2. Doy gracias a Dios por los frutos eclesiales de esta Comisión Pontificia desde su creación, en mil novecientos cincuenta y ocho, cuando el Papa Pío XII vio la necesidad de crear un organismo de la Santa Sede para intensificar y coordinar más estrechamente la obra desarrollada en favor de la Iglesia en Latinoamérica, ante la escasez de sus sacerdotes y misioneros. Mi venerado predecesor Juan Pablo II corroboró y potenció esta iniciativa, con el fin de resaltar la especial solicitud pastoral del Sucesor de Pedro por las Iglesias que peregrinan en aquellas queridas tierras. En esta nueva etapa de la Comisión, no puedo dejar de mencionar con viva gratitud el trabajo realizado por su Vicepresidente durante largos años, el Obispo Cipriano Calderón Polo, recientemente fallecido, y al que el Señor habrá premiado su abnegado y fiel servicio a la Iglesia.
3. El año pasado recibí a muchos Obispos de América Latina y del Caribe en su visita ad limina. Con ellos he dialogado sobre la realidad de las Iglesias particulares que les han sido encomendadas, pudiendo así conocer más de cerca las esperanzas, y dificultades de su ministerio apostólico. A todos los acompaño con mi oración, para que continúen ejerciendo con fidelidad y alegría su servicio al Pueblo de Dios, impulsando en la hora presente la «Misión continental», que se está poniendo en marcha como fruto de la V Conferencia General del Episcopado Latinoamericano y del Caribe (cf. Documento conclusivo, n. 362).
Conservo un grato recuerdo de mi estancia en Aparecida, cuando vivimos una experiencia de intensa comunión eclesial, con el único deseo de acoger el Evangelio con humildad y sembrarlo generosamente. El tema escogido Discípulos y misioneros de Jesucristo para que nuestros pueblos en Él tengan vida continúa orientando los esfuerzos de los miembros de la Iglesia en aquellas amadas Naciones.
Cuando presenté un balance de mi viaje apostólico a Brasil ante los miembros de la Curia Romana, me preguntaba: «¿Hizo bien Aparecida, buscando la vida para el mundo, en dar prioridad al discipulado de Jesucristo y a la evangelización? ¿Era una retirada equivocada hacia la interioridad?» A ello respondía con toda certeza: «No. Aparecida decidió lo correcto, precisamente porque mediante el nuevo encuentro con Jesucristo y su Evangelio, y sólo así, se suscitan las fuerzas que nos capacitan para dar la respuesta adecuada a los desafíos de nuestro tiempo» (Discurso a la Curia romana, 21 diciembre 2007). Sigue siendo fundamental ese encuentro personal con el Señor, alimentado por la escucha de su Palabra y la participación en la Eucaristía, así como la necesidad de transmitir con gran entusiasmo nuestra propia experiencia de Cristo.

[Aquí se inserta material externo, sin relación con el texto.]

/-- What `DownHeap` does with `v` in hand at place `k`: no other node of the heap is lost, and nothing above the heap moves
(42_huffman_builder.md R243). -/
theorem siftLoop_spec (v turns k : Nat) (w : Work) (hk : 1 ≤ k ∧ k ≤ w.heapLen) (hl : w.heapLen < 573) :
    (siftLoop v turns k w).heapLen = w.heapLen ∧ (siftLoop v turns k w).heapMax = w.heapMax ∧
    (siftLoop v turns k w).maxCode = w.maxCode ∧ (siftLoop v turns k w).freq = w.freq ∧
    (∀ i, i < 573 → w.heapLen < i → (siftLoop v turns k w).heap.get 0 i = w.heap.get 0 i) ∧
    ∀ n, n = v ∨ (∃ i, 1 ≤ i ∧ i ≤ w.heapLen ∧ i ≠ k ∧ w.heap.get 0 i = n) → InHeap (siftLoop v turns k w) n := by
  have base : ∀ w : Work, 1 ≤ k ∧ k ≤ w.heapLen → w.heapLen < 573 →
      (∀ i, i < 573 → w.heapLen < i → (w.heap.set 0 k v).get 0 i = w.heap.get 0 i) ∧
      ∀ n, n = v ∨ (∃ i, 1 ≤ i ∧ i ≤ w.heapLen ∧ i ≠ k ∧ w.heap.get 0 i = n) →
        InHeap { w with heap := w.heap.set 0 k v } n := by
    intro w hk hl
    refine ⟨fun i h1 h2 => by rw [heap_set _ _ _ _ (by omega) (by omega), if_neg (by omega)], ?_⟩
    rintro n (rfl | ⟨i, h1, h2, h3, h4⟩)
    · exact ⟨k, hk.1, hk.2, Table.get_set_same ..⟩
    · refine ⟨i, h1, h2, ?_⟩
      show (w.heap.set 0 k v).get 0 i = n
      rw [heap_set _ _ _ _ (by omega) (by omega), if_neg h3, h4]
  induction turns generalizing k w with
  | zero =>
    obtain ⟨b1, b2⟩ := base w hk hl
    exact ⟨rfl, rfl, rfl, rfl, b1, b2⟩
  | succ turns ih =>
    obtain ⟨b1, b2⟩ := base w hk hl
    simp only [siftLoop]
    split
    next h2 =>
      split
      next => exact ⟨rfl, rfl, rfl, rfl, b1, b2⟩
      next =>
        have hj : 2 * k ≤ siftChild w (2 * k) ∧ siftChild w (2 * k) ≤ w.heapLen := by
          unfold siftChild
          split
          next h => simp at h; omega
          next => omega
        generalize siftChild w (2 * k) = j at *
        obtain ⟨c1, c2, c3, c4, c5, c6⟩ :=
          ih j { w with heap := w.heap.set 0 k (w.heap.get 0 j) } ⟨by omega, hj.2⟩ hl (by
          intro w hk hl
          refine ⟨fun i h1 h2 => by rw [heap_set _ _ _ _ (by omega) (by omega), if_neg (by omega)], ?_⟩
          rintro n (rfl | ⟨i, h1, h2, h3, h4⟩)
          · exact ⟨j, hk.1, hk.2, Table.get_set_same ..⟩
          · refine ⟨i, h1, h2, ?_⟩
            show (w.heap.set 0 j v).get 0 i = n
            rw [heap_set _ _ _ _ (by omega) (by omega), if_neg h3, h4])
        refine ⟨c1, c2, c3, c4, fun i h1 h2 => ?_, ?_⟩
        · rw [c5 i h1 h2]
          show (w.heap.set 0 k _).get 0 i = _
          rw [heap_set _ _ _ _ (by omega) (by omega), if_neg (by omega)]
        · rintro n (rfl | ⟨i, h1, h2, h3, h4⟩)
          · exact c6 _ (Or.inl rfl)
          · apply c6
            right
            by_cases hij : i = j
            · subst hij
              refine ⟨k, hk.1, hk.2, by omega, ?_⟩
              show (w.heap.set 0 k _).get 0 k = _
              rw [Table.get_set_same, h4]
            · refine ⟨i, h1, h2, hij, ?_⟩
              show (w.heap.set 0 k _).get 0 i = _
              rw [heap_set _ _ _ _ (by omega) (by omega), if_neg h3, h4]
    next => exact ⟨rfl, rfl, rfl, rfl, b1, b2⟩

/-- Everything `DownHeap` may change (42_huffman_builder.md R243). -/
theorem downHeap_spec (k : Nat) (w : Work) (hk : 1 ≤ k ∧ k ≤ w.heapLen) (hl : w.heapLen < 573) :
    (downHeap k w).heapLen = w.heapLen ∧ (downHeap k w).heapMax = w.heapMax ∧ (downHeap k w).maxCode = w.maxCode ∧
    (downHeap k w).freq = w.freq ∧
    (∀ i, i < 573 → w.heapLen < i → (downHeap k w).heap.get 0 i = w.heap.get 0 i) ∧
    ∀ n, InHeap w n → InHeap (downHeap k w) n := by
  obtain ⟨a, b, c, d, e, f⟩ := siftLoop_spec (w.heap.get 0 k) w.heapLen k w hk hl
  refine ⟨a, b, c, d, e, ?_⟩
  rintro n ⟨i, h1, h2, h3⟩
  apply f
  by_cases h : i = k
  · left; rw [← h3, h]
  · exact Or.inr ⟨i, h1, h2, h, h3⟩

/-- Every leaf of `S` stands in the heap or on the shelf, and the two do not meet. -/
def Kept (S : Nat → Prop) (w : Work) : Prop :=
  w.heapLen + 1 ≤ w.heapMax ∧ w.heapMax ≤ 573 ∧ ∀ n, S n → InHeap w n ∨ OnShelf w n

theorem downHeap_kept {S : Nat → Prop} (k : Nat) (w : Work) (hk : 1 ≤ k ∧ k ≤ w.heapLen) (h : Kept S w) :
    Kept S (downHeap k w) ∧ (downHeap k w).heapLen = w.heapLen ∧ (downHeap k w).heapMax = w.heapMax := by
  obtain ⟨h1, h2, h3⟩ := h
  obtain ⟨a, b, c, d, e, f⟩ := downHeap_spec k w hk (by omega)
  refine ⟨⟨by rw [a, b]; exact h1, by rw [b]; exact h2, fun n hn => ?_⟩, a, b⟩
  rcases h3 n hn with h | ⟨i, i1, i2, i3⟩
  · exact Or.inl (f n h)
  · exact Or.inr ⟨i, by rw [b]; exact i1, i2, by rw [e i i2 (by omega)]; exact i3⟩

/-- The first ordering of the heap loses no node (42_huffman_builder.md R245). -/
theorem heapify_kept {S : Nat → Prop} (m : Nat) (w : Work) (hm : m ≤ w.heapLen) (h : Kept S w) :
    Kept S (heapify m w) ∧ (heapify m w).heapLen = w.heapLen ∧ (heapify m w).heapMax = w.heapMax := by
  induction m generalizing w with
  | zero => exact ⟨h, rfl, rfl⟩
  | succ m ih =>
    obtain ⟨a, b, c⟩ := downHeap_kept (m + 1) w ⟨by omega, hm⟩ h
    obtain ⟨d, e, f⟩ := ih (downHeap (m + 1) w) (by rw [b]; omega) a
    exact ⟨d, e.trans b, f.trans c⟩

/-- One merge loses no node, and the last one leaves the new node alone in the heap (42_huffman_builder.md R245). -/
theorem mergeStep_kept {S : Nat → Prop} (node : Nat) (w : Work) (hl : 2 ≤ w.heapLen) (hx : w.heapLen + 2 ≤ w.heapMax)
    (h : Kept S w) :
    Kept S (mergeStep node w) ∧ (mergeStep node w).heapLen = w.heapLen - 1 ∧ (mergeStep node w).heapMax = w.heapMax - 2 ∧
      (w.heapLen = 2 → (mergeStep node w).heap.get 0 1 = node) := by
  obtain ⟨h1, h2, h3⟩ := h
  -- the pop
  have pop : ∃ u, u = (popLeast w).2 ∧ u.heapLen = w.heapLen - 1 ∧ u.heapMax = w.heapMax ∧
      (∀ n, InHeap w n → n = w.heap.get 0 1 ∨ InHeap u n) ∧ (∀ n, OnShelf w n → OnShelf u n) := by
    refine ⟨_, rfl, ?_⟩
    simp only [popLeast]
    obtain ⟨a, b, c, d, e, f⟩ := downHeap_spec 1
      { w with heap := w.heap.set 0 1 (w.heap.get 0 w.heapLen), heapLen := w.heapLen - 1 }
      ⟨Nat.le_refl 1, by show 1 ≤ w.heapLen - 1; omega⟩ (by show w.heapLen - 1 < 573; omega)
    refine ⟨a, b, ?_, ?_⟩
    · rintro n ⟨i, i1, i2, i3⟩
      by_cases hi : i = 1
      · left; rw [← i3, hi]
      · right
        apply f
        by_cases hj : i = w.heapLen
        · refine ⟨1, Nat.le_refl 1, by show 1 ≤ w.heapLen - 1; omega, ?_⟩
          show (w.heap.set 0 1 _).get 0 1 = _
          rw [Table.get_set_same, ← i3, hj]
        · refine ⟨i, i1, by show i ≤ w.heapLen - 1; omega, ?_⟩
          show (w.heap.set 0 1 _).get 0 i = _
          rw [heap_set _ _ _ _ (by omega) (by omega), if_neg hi, i3]
    · rintro n ⟨i, i1, i2, i3⟩
      refine ⟨i, by rw [b]; exact i1, i2, ?_⟩
      rw [e i i2 (by show w.heapLen - 1 < i; omega)]
      show (w.heap.set 0 1 _).get 0 i = _
      rw [heap_set _ _ _ _ (by omega) (by omega), if_neg (by omega), i3]
  obtain ⟨u, hu, u1, u2, u3, u4⟩ := pop
  simp only [mergeStep]
  rw [← hu, show (popLeast w).1 = w.heap.get 0 1 from rfl]
  generalize w.heap.get 0 1 = a at *
  clear hu
  have key : ∀ x : Work, x.heapLen = u.heapLen → x.heapMax = u.heapMax - 2 →
      x.heap = (((u.heap.set 0 (u.heapMax - 1) a).set 0 (u.heapMax - 1 - 1) (u.heap.get 0 1)).set 0 1 node) →
      Kept S x ∧ x.heap.get 0 1 = node := by
    intro x x1 x2 x3
    have hg : ∀ i, i < 573 → x.heap.get 0 i =
        if i = 1 then node else if i = u.heapMax - 2 then u.heap.get 0 1
        else if i = u.heapMax - 1 then a else u.heap.get 0 i := by
      intro i hi
      rw [x3, heap_set _ _ _ _ (by omega) (by omega), heap_set _ _ _ _ (by omega) (by omega),
        heap_set _ _ _ _ (by omega) (by omega)]
      rfl
    refine ⟨⟨by omega, by omega, fun n hn => ?_⟩, by rw [hg 1 (by omega)]; rfl⟩
    have hshelf : OnShelf u n → OnShelf x n := by
      rintro ⟨i, i1, i2, i3⟩
      refine ⟨i, by omega, i2, ?_⟩
      rw [hg i i2, if_neg (by omega), if_neg (by omega), if_neg (by omega), i3]
    rcases h3 n hn with h | h
    · rcases u3 n h with rfl | ⟨i, i1, i2, i3⟩
      · right
        refine ⟨u.heapMax - 1, by omega, by omega, ?_⟩
        rw [hg _ (by omega), if_neg (by omega), if_neg (by omega), if_pos rfl]
      · by_cases hi : i = 1
        · right
          refine ⟨u.heapMax - 2, by omega, by omega, ?_⟩
          rw [hg _ (by omega), if_neg (by omega), if_pos rfl, ← i3, hi]
        · left
          refine ⟨i, i1, by omega, ?_⟩
          rw [hg i (by omega), if_neg hi, if_neg (by omega), if_neg (by omega), i3]
    · exact Or.inr (hshelf (u4 n h))
  have key2 : ∀ x : Work, x.heapLen = u.heapLen → x.heapMax = u.heapMax - 2 →
      x.heap = (((u.heap.set 0 (u.heapMax - 1) a).set 0 (u.heapMax - 1 - 1) (u.heap.get 0 1)).set 0 1 node) →
      Kept S (downHeap 1 x) ∧ (downHeap 1 x).heapLen = w.heapLen - 1 ∧ (downHeap 1 x).heapMax = w.heapMax - 2 ∧
        (w.heapLen = 2 → (downHeap 1 x).heap.get 0 1 = node) := by
    intro x x1 x2 x3
    obtain ⟨k1, k2⟩ := key x x1 x2 x3
    obtain ⟨d1, d2, d3⟩ := downHeap_kept 1 x ⟨Nat.le_refl 1, by omega⟩ k1
    refine ⟨d1, by omega, by omega, fun h2 => ?_⟩
    have hl1 : x.heapLen = 1 := by omega
    show (siftLoop _ x.heapLen 1 x).heap.get 0 1 = node
    rw [hl1]
    simp only [siftLoop]
    rw [if_neg (by omega)]
    show (x.heap.set 0 1 (x.heap.get 0 1)).get 0 1 = _
    rw [Table.get_set_same, k2]
  exact key2 _ rfl (by show u.heapMax - 1 - 1 = _; omega) rfl

/-- The merges end with one internal node in the heap, every leaf removed (42_huffman_builder.md R245). -/
theorem mergeLoop_kept {S : Nat → Prop} (turns node : Nat) (w : Work) (hl : 2 ≤ w.heapLen) (ht : w.heapLen ≤ turns + 1)
    (hx : w.heapLen * 2 ≤ w.heapMax) (h : Kept S w) :
    Kept S (mergeLoop turns node w) ∧ (mergeLoop turns node w).heapLen = 1 ∧
      node ≤ (mergeLoop turns node w).heap.get 0 1 ∧ 2 ≤ (mergeLoop turns node w).heapMax := by
  induction turns generalizing node w with
  | zero => omega
  | succ turns ih =>
    obtain ⟨a, b, c, d⟩ := mergeStep_kept node w hl (by omega) h
    simp only [mergeLoop]
    split
    next h2 => exact ⟨a, by omega, by rw [d (by omega)], by omega⟩
    next h2 =>
      obtain ⟨e1, e2, e3, e4⟩ := ih (node + 1) (mergeStep node w) (by omega) (by omega) (by omega) a
      exact ⟨e1, e2, by omega, e4⟩

/-- Entering the leaves: every used symbol is in the heap (42_huffman_builder.md R244). -/
theorem addLeaves_spec (freq : Table Nat) (cost : Cost) (m : Nat) (hm : m ≤ 286) :
    ∃ w, w = (List.range m).foldl addLeaf (Work.start freq cost) ∧ w.freq = freq ∧ w.heapMax = 573 ∧ w.heapLen ≤ m ∧
      (∀ n, n < m → freq.get 0 n ≠ 0 → InHeap w n) ∧ w.maxCode < m ∧ (-1 ≤ w.maxCode) ∧
      (w.heapLen = 0 → w.maxCode = -1) ∧ (w.heapLen = 1 → 0 ≤ w.maxCode ∧ w.heap.get 0 1 = w.maxCode.toNat) ∧
      (2 ≤ w.heapLen → ∃ a b, a < b ∧ b < m ∧ InHeap w a ∧ InHeap w b) := by
  induction m with
  | zero =>
    exact ⟨_, rfl, rfl, rfl, Nat.le_refl 0, by omega, (by decide : (-1 : Int) < 0),
      (by decide : (-1 : Int) ≤ -1), fun _ => rfl, fun h => absurd h (by show ¬ 0 = 1; decide), fun h => absurd h (by show ¬ 2 ≤ 0; decide)⟩
  | succ m ih =>
    obtain ⟨w, hw, h1, h2, h3, h4, h5, h5', h6, h7, h8⟩ := ih (by omega)
    refine ⟨_, rfl, ?_⟩
    rw [List.range_succ, List.foldl_append, ← hw]
    simp only [List.foldl_cons, List.foldl_nil, addLeaf]
    split
    next hf =>
      have hset : ∀ i, i < 573 →
          (w.heap.set 0 (w.heapLen + 1) m).get 0 i = if i = w.heapLen + 1 then m else w.heap.get 0 i :=
        fun i hi => heap_set _ _ _ _ (by omega) (by omega)
      have hkeep : ∀ n, InHeap w n →
          ∃ i, 1 ≤ i ∧ i ≤ w.heapLen + 1 ∧ (w.heap.set 0 (w.heapLen + 1) m).get 0 i = n := by
        rintro n ⟨i, i1, i2, i3⟩
        exact ⟨i, i1, by omega, by rw [hset i (by omega), if_neg (by omega), i3]⟩
      have hnew : ∃ i, 1 ≤ i ∧ i ≤ w.heapLen + 1 ∧ (w.heap.set 0 (w.heapLen + 1) m).get 0 i = m :=
        ⟨w.heapLen + 1, by omega, Nat.le_refl _, Table.get_set_same ..⟩
      refine ⟨h1, h2, by show w.heapLen + 1 ≤ m + 1; omega, ?_, by show (m : Int) < ((m + 1 : Nat) : Int); omega,
        by show (-1 : Int) ≤ m; omega, fun h => absurd h (Nat.succ_ne_zero _), ?_, ?_⟩
      · intro n hn hfn
        by_cases hnm : n = m
        · rw [hnm]; exact hnew
        · exact hkeep n (h4 n (by omega) hfn)
      · intro h
        have h0 : w.heapLen = 0 := by have : w.heapLen + 1 = 1 := h; omega
        refine ⟨by show (0 : Int) ≤ m; omega, ?_⟩
        show (w.heap.set 0 (w.heapLen + 1) m).get 0 1 = m
        rw [hset 1 (by omega), if_pos (by omega)]
      · intro h
        have hh : 2 ≤ w.heapLen + 1 := h
        by_cases h1' : w.heapLen = 1
        · obtain ⟨x1, x2⟩ := h7 h1'
          exact ⟨w.maxCode.toNat, m, by omega, by omega, hkeep _ ⟨1, Nat.le_refl 1, by omega, x2⟩, hnew⟩
        · obtain ⟨a, b, ab, bm, ia, ib⟩ := h8 (by omega)
          exact ⟨a, b, ab, by omega, hkeep a ia, hkeep b ib⟩
    next hf =>
      refine ⟨h1, h2, by show w.heapLen ≤ m + 1; omega, ?_,
        by show w.maxCode < ((m + 1 : Nat) : Int); omega, h5', h6, h7, ?_⟩
      · intro n hn hfn
        have : n ≠ m := by rintro rfl; exact hf (by rw [h1]; exact hfn)
        exact h4 n (by omega) hfn
      · intro h
        obtain ⟨a, b, ab, bm, ia, ib⟩ := h8 h
        exact ⟨a, b, ab, by omega, ia, ib⟩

4. Los Obispos, sucesores de los Apóstoles, somos los primeros que hemos de mantener siempre viva la llamada gratuita y amorosa del Señor, como la que Él hizo a los primeros discípulos (cf. Mc 1,16-20). Como ellos, también nosotros hemos sido elegidos para «estar con Él» (cf. Mc 3,14), acoger su Palabra y recibir su fuerza, y vivir así como Él, anunciando a todas las gentes la Buena Nueva del Reino de Dios.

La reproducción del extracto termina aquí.